L’intelligenza
artificiale (AI) non rappresenta solo un progresso tecnologico, ma un terreno
di confronto globale. Dentro le sue infrastrutture — reti di calcolo, chip,
data center — si decide una quota fondamentale dell’equilibrio di
potere nel mondo. La sua evoluzione non segue un percorso semplice né
esclusivamente scientifico: è il risultato di intrecci complessi tra vite
umane, strategie nazionali e flussi di capitali. Ogni algoritmo prende forma in
un preciso contesto geopolitico e ogni progresso tecnologico produce una nuova
configurazione del potere.

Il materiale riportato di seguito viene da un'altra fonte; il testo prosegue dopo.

/-- Settles O45: the store is written at the slot, and the CGRAM address of the slot and the bytes are sent. -/
theorem setGlyphCompletes : Obligations.SetGlyphCompletes := by
  intro s index p hf hl hk hp hacks hserves
  refine ⟨s.store.writeN (8 * index.toNat) p, ?_, Memory.read_writeN _ _ 8 p hp⟩
  refine exec_ready_completes (i := .setGlyph index 0 0 p)
    (evs := byteXfer s.params s.backlight (BitVec.ofNat 8 (0x40 + 8 * index.toNat)) false ++ dataXfers s.params s.backlight p)
    rfl rfl hf hl ?_ rfl rfl ?_ ?_ ?_ hacks hserves
  · simpa [Instr.wellFormed, Instr.reservedZero, Instr.operandsLegal, Instr.lengthLegal, hp, BitVec.le_def] using hk
  · simp only [trafficOf, encSetCgram_slot hk]; rfl
  · rw [busCount_glyphs, hp]
  · rw [waitCount_glyphs, hp]

/-- Settles O46: the same with the whole store as the slot. -/
theorem setAllGlyphsCompletes : Obligations.SetAllGlyphsCompletes := by
  intro s p hf hl hp hacks hserves
  obtain ⟨hinside, houtside⟩ := Memory.read_writeN s.store 0 64 p hp
  refine ⟨s.store.writeN 0 p, ?_, fun k hk => by simpa using hinside k hk, fun a ha => houtside a (.inr (by omega))⟩
  refine exec_ready_completes (i := .setAllGlyphs 0 0 0 p)
    (evs := byteXfer s.params s.backlight 0x40 false ++ dataXfers s.params s.backlight p)
    rfl rfl hf hl ?_ rfl rfl rfl ?_ ?_ hacks hserves
  · simp [Instr.wellFormed, Instr.reservedZero, Instr.operandsLegal, Instr.lengthLegal, hp]
  · rw [busCount_glyphs, hp]
  · rw [waitCount_glyphs, hp]

/-- A store in canonical form gives the bytes of every slot. -/
theorem respondStore_completes {s : State} (hwf : s.store.wf) {a n : Nat} (h : a + n ≤ 64) :
    ∃ bytes, bytes.length = n ∧ (∀ k, k < n → s.store.read (a + k) = bytes[k]?) ∧
      respondStore a n s = .next (respond .ok bytes s) := by
  obtain ⟨bytes, hread, hlen⟩ := Memory.wf_readN s.store hwf a n h
  exact ⟨bytes, hlen, Memory.readN_read _ _ _ _ hread, respondStore_eq _ _ _ _ hread⟩

/-- Settles O47: the checks pass, and the body reads a slot or the whole of a canonical store. -/
theorem glyphReadersComplete : Obligations.GlyphReadersComplete := by
  intro s hf hl hwf
  refine ⟨fun index hk => ?_, ?_⟩
  · obtain ⟨bytes, hlen, hread, hresp⟩ := respondStore_completes hwf (a := 8 * index.toNat) (n := 8) (by omega)
    have ho : (Instr.getGlyph index 0 0 []).operandsLegal s.params = true := by
      simpa [Instr.operandsLegal, BitVec.le_def] using hk
    have hpass : firstFailure (.getGlyph index 0 0 []) s = none :=
      (firstFailure_ready_iff rfl).mpr ⟨hl, hf, rfl, ho, rfl, rfl⟩
    exact ⟨bytes, hlen, hread, (exec_eq_bodyOf rfl hpass).trans hresp⟩
  · obtain ⟨bytes, hlen, hread, hresp⟩ := respondStore_completes hwf (a := 0) (n := 64) (by omega)
    have hpass : firstFailure (.getAllGlyphs 0 0 0 []) s = none :=
      (firstFailure_ready_iff rfl).mpr ⟨hl, hf, rfl, rfl, rfl, rfl⟩
    exact ⟨bytes, hlen, fun k hk => by simpa using hread k hk, (exec_eq_bodyOf rfl hpass).trans hresp⟩

-- the raw encoder requests (41_command_encoder.md R149 to R152)

/-- Settles O48: each sends the byte of its encoder function. -/
theorem encoderRequestsComplete : Obligations.EncoderRequestsComplete := by
  intro s x y off hf hl hacks hserves
  refine ⟨?_, ?_, fun ho => ?_, fun ho => ?_⟩
  · exact exec_ready_completes (i := .cmdEntryMode x y 0 0 0 []) rfl rfl hf hl rfl rfl rfl
      (congrArg (sendHd _ _) (encEntryMode_eq x y)) rfl rfl hacks hserves
  · exact exec_ready_completes (i := .cmdFunctionSet false x y 0 0 0 []) rfl rfl hf hl rfl rfl rfl
      (congrArg (sendHd _ _) (encFunctionSet_fourBit x y)) rfl rfl hacks hserves
  · refine exec_ready_completes (i := .cmdSetCgram off 0 0 []) rfl rfl hf hl ?_ rfl rfl
      (congrArg (sendHd _ _) (encSetCgram_of_le ho)) rfl rfl hacks hserves
    simpa [Instr.wellFormed, Instr.reservedZero, Instr.operandsLegal, Instr.lengthLegal, BitVec.le_def] using ho
  · refine exec_ready_completes (i := .cmdSetDdram off 0 0 []) rfl rfl hf hl ?_ rfl rfl
      (congrArg (sendHd _ _) (encSetDdram_of_le ho)) rfl rfl hacks hserves
    simpa [Instr.wellFormed, Instr.reservedZero, Instr.operandsLegal, Instr.lengthLegal, BitVec.le_def] using ho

Negli ultimi decenni, l’AI ha vissuto fasi di sviluppo
e momenti di stallo, periodi di grandi aspettative seguiti da improvvisi
rallentamenti. Questa ciclicità pone una questione essenziale: chi detiene
realmente il controllo sulle macchine capaci di apprendere? E, soprattutto, verso
quale fine viene indirizzato il loro apprendimento? Le risposte si intrecciano
con le logiche economiche e militari di alcune potenze mondiali, segnatamente Stati Uniti,
Cina e Taiwan. Gli Stati Uniti
detengono il fulcro dell’innovazione globale, grazie alla rete di università,
fondi di investimento e giganti tecnologici come NVIDIA, Google e Microsoft. La
Cina, al contrario, punta sull’AI come leva di controllo, di gestione politica
e di affermazione tecnologica. Taiwan, infine, costituisce la base concreta
dell’intero sistema: i suoi semiconduttori, prodotti da TSMC, sono gli elementi
fondamentali su cui si regge l’infrastruttura digitale mondiale. La potenza dell’AI scaturisce
dall’incontro tra ricerca scientifica e produzione industriale. Le GPU, le
unità di elaborazione grafica, sono ormai il cuore pulsante delle reti neurali
che formano i modelli linguistici e visivi. Ogni sistema intelligente richiede
ingenti quantità di energia, dati e risorse economiche. La vera competizione
non consiste più solo nello sviluppare algoritmi sempre più complessi, ma nel
mantenere e far funzionare l’intero apparato: impianti industriali, data
center, reti energetiche e catene logistiche mondiali. Chi detiene il
controllo della potenza di calcolo decide il passo dell’innovazione e, di
conseguenza, l’equilibrio globale. Si tratta di una nuova forma di deterrenza,
paragonabile a quella del possesso nucleare, ma fondata su transistor e
algoritmi. L’AI non è solo una questione di potere geopolitico: è anche un tema
culturale ed etico. Le macchine apprendono da ciò che siamo. In questo senso,
l’AI diventa lo specchio più autentico dell’umanità di oggi: riflette i suoi
desideri di grandezza, le sue disuguaglianze, il bisogno di controllo e il
timore di essere sorpassata dalle proprie stesse creazioni. L’umanità risponde a questa nuova realtà
oscillando tra due estremi. Da una parte c’è la fede quasi messianica in un
progresso senza limiti, in grado di sanare ogni male; dall’altra la paura
catastrofica di un’intelligenza destinata a rimpiazzarci. L’AI non è né una
divinità né una minaccia assoluta, ma un mezzo: può servire a liberare o a
soggiogare, a seconda dell’uso che se ne fa. Per questo motivo la questione etica dell’AI è
strettamente legata a quella della sovranità tecnologica. Non basta assicurare
un impiego corretto e responsabile degli algoritmi: occorre stabilire chi li
controlla, chi li finanzia e a quale fine vengono orientati. Ogni piattaforma
di AI incarna una precisa visione di società, più accentratrice, più
controllante o più partecipativa. L’AI ci costringe a interrogarci sul significato
stesso dell’essere umani in un tempo in cui l’intelligenza è divenuta una
risorsa strategica, economica e culturale. Se il Novecento è stato dominato
dall’energia, il nostro secolo è quello dell’informazione. Ma, proprio come
l’energia, anche l’intelligenza necessita di una guida: va gestita con
lucidità, misura e una prospettiva condivisa. Non si tratta di arrestare il
progresso, bensì di indirizzarlo. Perché non saranno le macchine a determinare
il nostro destino, ma le scelte che noi compiremo su come utilizzarle.